A method according to claim 6 wherein the or each load comprises a light source and a plug that mates with the sockets, whereby one or more light sources may be provided at selected ones of spaced apart locations along the conductive path.
A method according to claim 6 or 7, wherein a constant current is supplied to the circuit.
A method according to claim 8, wherein the current supplied to the circuit is limited or interrupted in the event of a short circuit.
A lighting system comprising a plurality of electrical sockets spaced apart along a support member, the sockets having a first condition in which a conductive path is formed directly therethrough, the sockets being electrically connected in series with a pair of terminals for the supply of electric current thereto;
and a housing for the sockets, wherein the housing comprises at least one electric light source terminated in a plug that co-operates with any one of the sockets, the plug being arranged to co-operate with the sockets such that when mechanically engaged therewith, the sockets adopt a second condition in which the associated light source forms part of the series connection with the current supply terminals.

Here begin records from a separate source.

-- ==== Sys2Proof/Certificates/Slice0/Obligations.lean ====
section
/-! DEFINITION. The statements for the provers. -/

open Sys2Proof Sys2Proof.Machine

/-- For every command c and every state whose queue is c followed by the rest, step answers exactly what exec answers
for c on the state with the queue's rest. -/
def Obligations.FrontCommandRuns : Prop :=
  ∀ (c : Instr) (rest : List Instr) (s : State), s.pending = c :: rest → step s = exec c (s.withPending rest)

/-- A state whose queue of commands is empty is its own next state. This is the model's choice (assumption log 8): the
spec speaks of no step without an event. -/
def Obligations.EmptyQueueIdles : Prop :=
  ∀ s : State, s.pending = [] → step s = .next s

/-- State.reset meets Inv: the register map and the memory are in canonical form, SPN_ID reads the part's identity,
and SPN_MODE.MODE is one of the six modes. -/
def Obligations.ResetMeetsInvariant : Prop :=
  State.reset.Inv

/-- From every state that meets Inv (register map and memory in canonical form, SPN_ID reading the identity of R4,
SPN_MODE.MODE one of the six modes of R30), every step that answers a next state answers one that meets Inv, whatever
command stands at the front of the queue. -/
def Obligations.StepKeepsInvariant : Prop :=
  ∀ s t : State, s.Inv → step s = .next t → t.Inv

/-- For every command with every operand and every state, exec answers a next state (no fault, no refusal), whose
queue of waiting commands and whose part variant are those of the state before. -/
def Obligations.EveryCommandCompletes : Prop :=
  ∀ (c : Instr) (s : State), ∃ t, exec c s = .next t ∧ t.pending = s.pending ∧ t.variant = s.variant

/-- From every state, as many steps as commands wait in its queue end in a next state whose queue is empty. -/
def Obligations.QueueDrains : Prop :=
  ∀ s : State, ∃ t, Host.Core.run Sys2Proof.core s.pending.length s = .next t ∧ t.pending = []

/-- For every command outside mayStore (register writes, tick boundaries, captures that end, host accesses and copies,
instructions and events whose fault can end in SAFE, resets), every byte of device memory after the command is the
byte before it. -/
def Obligations.DeviceMemoryFrame : Prop :=
  ∀ (c : Instr) (s t : State), mayStore c = false → exec c s = .next t → ∀ a, t.byteAt a = s.byteAt a

/-- For every command outside mayChangeMode (tick boundaries, which evaluate the mode, SAFE_ENTER, RESUME_COMPLETE,
start-up and reset events, and events whose fault can end in SAFE), SPN_MODE.MODE after the command is that before it.
-/
def Obligations.ModeFrame : Prop :=
  ∀ (c : Instr) (s t : State), mayChangeMode c = false → exec c s = .next t → t.mode = s.mode

/-- For each of the 48 command rows of R378's table: if mailbox n holds a request of its opcode that firmware has not
begun and the request's header fails (LEN is not the payload's length, FLAGS has a reserved bit, RSV is not 0, or a
TXN_ID stands on an opcode that takes none), the command answers the state in which mailbox n has answered REFUSED
with REASON 0x0A01 and DETAIL 0xFFFF_FFFF, and nothing else. (SYNC_CAL and CAL_REF_DECLARE wait while another of their
kind is at work.) -/
def Obligations.BadHeaderIsRefused : Prop :=
  ∀ (c : Instr) (n op : Nat) (txn : Bool) (s : State), mailboxOf c = some (n, op, txn) → s.asks n op = true →
    headerOk (s.mbx n).req txn = false → s.ts.cal = none → s.cal.refReq = none →
    exec c s = .next (s.deny n 0x0A01 0xFFFFFFFF)

/-- For each of the 48 command rows: if mailbox n holds no request of the row's opcode that waits for firmware (the
mailbox is not BUSY, or its request is of another opcode, or has already answered IN_PROGRESS), the command leaves the
state as it is. This is the model's reading of a row without its request (assumption log 8). -/
def Obligations.UnaskedCommandDoesNothing : Prop :=
  ∀ (c : Instr) (n op : Nat) (txn : Bool) (s : State), mailboxOf c = some (n, op, txn) → s.asks n op = false →
    exec c s = .next s

/-- Writing a final response (any STATUS but IN_PROGRESS) in mailbox n < 64 leaves MBX_STATUS.STATE of n DONE, the
response header echoing OPCODE and CMD_ID with the given STATUS, REASON, DETAIL, TXN_ID, payload and the short time,
the record of the last command holding that response, the command no longer in progress; STATE and the contents of
every other mailbox, every byte of device memory, the threads, the outputs, the jobs, the stores and the transactions
are as before. IN_PROGRESS leaves the registers as they are. -/
def Obligations.FinalResponseLeavesDone : Prop :=
  (∀ (s : State) (n status reason detail : Nat) (txn : Word) (p : List Byte), n < 64 → status ≠ stProgress →
    (s.respond n status reason detail txn p).mbxState n = mDone ∧
    ((s.respond n status reason detail txn p).mbx n).resp =
      { opcode := (s.mbx n).req.opcode, status := status, cmdId := (s.mbx n).req.cmdId, txnId := txn, reason := reason,
        detail := BitVec.ofNat 32 detail, tick := BitVec.ofNat 32 s.grid, payload := p } ∧
    ((s.respond n status reason detail txn p).mbx n).record =
      some ((s.mbx n).req.opcode, (s.mbx n).req.cmdId, ((s.respond n status reason detail txn p).mbx n).resp) ∧
    ((s.respond n status reason detail txn p).mbx n).inProg = false ∧
    (∀ k, k ≠ n → (s.respond n status reason detail txn p).mbxState k = s.mbxState k ∧
      (s.respond n status reason detail txn p).mbx k = s.mbx k) ∧
    (∀ a, (s.respond n status reason detail txn p).byteAt a = s.byteAt a) ∧
    (s.respond n status reason detail txn p).threads = s.threads ∧
    (s.respond n status reason detail txn p).outs = s.outs ∧
    (s.respond n status reason detail txn p).qm = s.qm ∧
    (s.respond n status reason detail txn p).stores = s.stores ∧
    (s.respond n status reason detail txn p).mb.open_ = s.mb.open_) ∧
  (∀ (s : State) (n : Nat), (s.progress n).regs = s.regs ∧ ((s.progress n).mbx n).inProg = true ∧
    ((s.progress n).mbx n).resp.status = stProgress)

/-- MAILBOX_DOORBELL on mailbox n < 64 that is neither BUSY nor OFFLINE: the request region holds the request's bytes.
Where the record of the last command does not answer it (another OPCODE or CMD_ID) and R378 lists its opcode, the
mailbox is BUSY with that request, not in progress, REISSUE 0 and COMMANDS counted once. Where the record answers it
(the same OPCODE and CMD_ID; here with FLAGS.IRQ 0), the recorded response is written again, REISSUE is 1 and the
mailbox is DONE, nothing being executed. Where the mailbox is BUSY or OFFLINE, DB_ERR is set. -/
def Obligations.DoorbellTakesRequest : Prop :=
  (∀ (n : Nat) (req : MbxReq) (s u : State), n < 64 → s.mbxState n ≠ mBusy → s.mbxState n ≠ mOffline →
    u = s.regionWrite n 0 (reqBytes req) →
    (∀ r, (u.mbx n).record = some r → ¬(r.1 = (u.mbx n).request.opcode ∧ r.2.1 = (u.mbx n).request.cmdId)) →
    (u.mbx n).request.opcode ∈ opcodes →
    exec (.mailboxDoorbell n req) s =
      .next ((((u.takes n).wr F.MBX_STATUS_REISSUE [n] 0).wr F.MBX_STATUS_STATE [n] mBusy).count F.MBX_STATUS_COMMANDS [n] 1)) ∧
  (∀ (n : Nat) (req : MbxReq) (s u : State) (r : MbxResp), n < 64 → s.mbxState n ≠ mBusy → s.mbxState n ≠ mOffline →
    u = s.regionWrite n 0 (reqBytes req) →
    (u.mbx n).record = some ((u.mbx n).request.opcode, (u.mbx n).request.cmdId, r) →
    (u.mbx n).request.flags.getLsbD 0 = false →
    exec (.mailboxDoorbell n req) s = .next ((((u.takes n).setMbx n { (u.takes n).mbx n with resp := r }).wr
      F.MBX_STATUS_REISSUE [n] 1).wr F.MBX_STATUS_STATE [n] mDone)) ∧
  (∀ (n : Nat) (req : MbxReq) (s : State), n < 64 → s.mbxState n = mBusy →
    exec (.mailboxDoorbell n req) s =
      .next ((s.wr F.MBX_STATUS_DB_ERR [n] 1).wr F.MBX_STATUS_DB_ERR [n] 1)) ∧
  (∀ (n : Nat) (req : MbxReq) (s : State), n < 64 → s.mbxState n = mOffline →
    exec (.mailboxDoorbell n req) s = .next ((s.regionWrite n 0 (reqBytes req)).wr F.MBX_STATUS_DB_ERR [n] 1))

/-- Each of the six commands that only read, asked for in mailbox n with a well-formed payload whose operands are in
range (for TXN_STATUS, of a partition whose open transaction has not timed out), answers OK with the payload of its
table, taken from the registers and units it names; the next state is the state before with that response written in
mailbox n, and nothing else changed. -/
def Obligations.InformationCommandsAnswer : Prop :=
  (∀ (n : Nat) (s : State) (p : List Byte), s.asked n 0x01 false (bytesOk 0 []) p →
    exec (.getInfo n) s = .next (s.ok n (leBytes 4 (s.regWord R.SPN_FW_VER [] 0).toNat ++
      leBytes 1 (s.rd F.MBX_GLOBAL_FW_IMAGE []) ++ leBytes 1 (s.rd F.MBX_GLOBAL_ACTIVE_CORE []) ++
      leBytes 1 (s.rd F.MBX_GLOBAL_STANDBY_READY []) ++ leBytes 1 0 ++ leBytes 4 (s.regWord R.SPN_ID [] 0).toNat ++
      leBytes 4 s.mcodeVer ++ leBytes 4 (s.regWord R.SPN_MCODE_ID [] 0).toNat ++ leBytes 8 Config.serial ++
      leBytes 2 2016 ++ leBytes 1 64 ++ leBytes 1 0))) ∧
  (∀ (n : Nat) (s : State) (p : List Byte), s.asked n 0x93 false (bytesOk 8 [5, 6, 7]) p → 1 ≤ leAt p 4 1 →
    leAt p 4 1 ≤ 31 → leAt p 0 4 ≠ 0xFFFFFFFF →
    exec (.logRead n) s = .next (s.ok n
      (leBytes 4 ((s.flt.log.head?.map LogRec.seq).getD s.flt.logSeq) ++ leBytes 4 s.flt.logSeq ++
        leBytes 1 ((s.flt.log.filter (fun x => decide (leAt p 0 4 ≤ x.seq))).take (leAt p 4 1)).length ++ leBytes 3 0 ++
        ((s.flt.log.filter (fun x => decide (leAt p 0 4 ≤ x.seq))).take (leAt p 4 1)).flatMap LogRec.bytes))) ∧
  (∀ (n : Nat) (s : State) (p : List Byte), s.asked n 0xA0 false (bytesOk 0 []) p →
    exec (.memInfo n) s = .next (s.ok n (leBytes 2 (s.rd F.MEM_CFG_CAPACITY []) ++ leBytes 1 (s.rd F.MEM_CFG_RANKS [] + 1) ++
      leBytes 1 (16 + 8 * s.rd F.MEM_CFG_DENSITY []) ++ leBytes 8 s.hostSize ++ leBytes 8 (s.hostSize / 2) ++
      leBytes 8 (s.hostSize - s.hostSize / 2) ++ leBytes 8 (s.memCap / 16) ++
      leBytes 10 ((List.range 80).foldl (fun m d => if s.rdB F.MEM_DEV_ERR_RETIRED [d] then m + 2 ^ d else m) 0) ++
      leBytes 1 (s.rd F.MEM_STATUS_INIT_DONE []) ++ leBytes 1 0))) ∧
  (∀ (n : Nat) (s : State) (p : List Byte), s.asked n 0x14 false (bytesOk 4 [1, 2, 3]) p →
    s.txnPartOk (leAt p 0 1) = true → s.txnInTime (leAt p 0 1) → exec (.txnStatus n) s = .next (s.ok n (s.txnStatus (leAt p 0 1)))) ∧
  (∀ (n : Nat) (s : State) (p : List Byte), s.asked n 0x55 false (bytesOk 1 []) p → leAt p 0 1 ≤ 3 →
    exec (.syndRead n) s =
      .next (s.ok n (s.decBytes (leAt p 0 1) ++ (s.decGroups (leAt p 0 1)).dedup.flatMap s.groupBytes))) ∧
  (∀ (n : Nat) (s : State) (p : List Byte), s.asked n 0x72 false (bytesOk 4 []) p →
    converterKind (unitOfWord (leAt p 0 4)).kind = true → (unitOfWord (leAt p 0 4)).valid = true →
    (unitOfWord (leAt p 0 4)).present s.variant = true →
    exec (.calStatus n) s = .next (s.ok n
      (leBytes 1 (if s.calValid (unitOfWord (leAt p 0 4)) || decide ((unitOfWord (leAt p 0 4)).kind = 13) then 1 else 0) ++
        leBytes 1 (if (s.calU (unitOfWord (leAt p 0 4))).due.isSome then 1 else 0) ++
        leBytes 1 (if (s.calU (unitOfWord (leAt p 0 4))).stale then 1 else 0) ++
        leBytes 1 (s.calU (unitOfWord (leAt p 0 4))).source ++
        leBytes 4 (s.opSec - (s.calU (unitOfWord (leAt p 0 4))).opsec) ++
        leBytes 2 (unsigned 16 (s.calU (unitOfWord (leAt p 0 4))).temp) ++ leBytes 2 0)))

A lighting system according to claim 10, wherein the or each light source comprises an LED.
A lighting system according to claim 10 or claim 11, wherein the sockets are arranged to be supplied from a constant current source.
A lighting system according to claim 12, wherein the current is limited or interrupted in the event of a short circuit.
A lighting system according to any one of claims 10 to 13, wherein the support member comprises a printed circuit board.
A lighting system according to any one of claims 10 to 14, wherein the housing comprises:
a) a base conduit for receiving the support member with the sockets thereon, and

b) a plurality of co-operating covers each of which carries a light source and associated plug.
A lighting system according to any one of claims 10 to 15, wherein the housing comprises an extruded or moulded component of metal or plastics material.
An electrical circuit, or a connection method, or a lighting system, substantially as hereinbefore described with reference to Figures 3 to 5 of the accompanying drawings.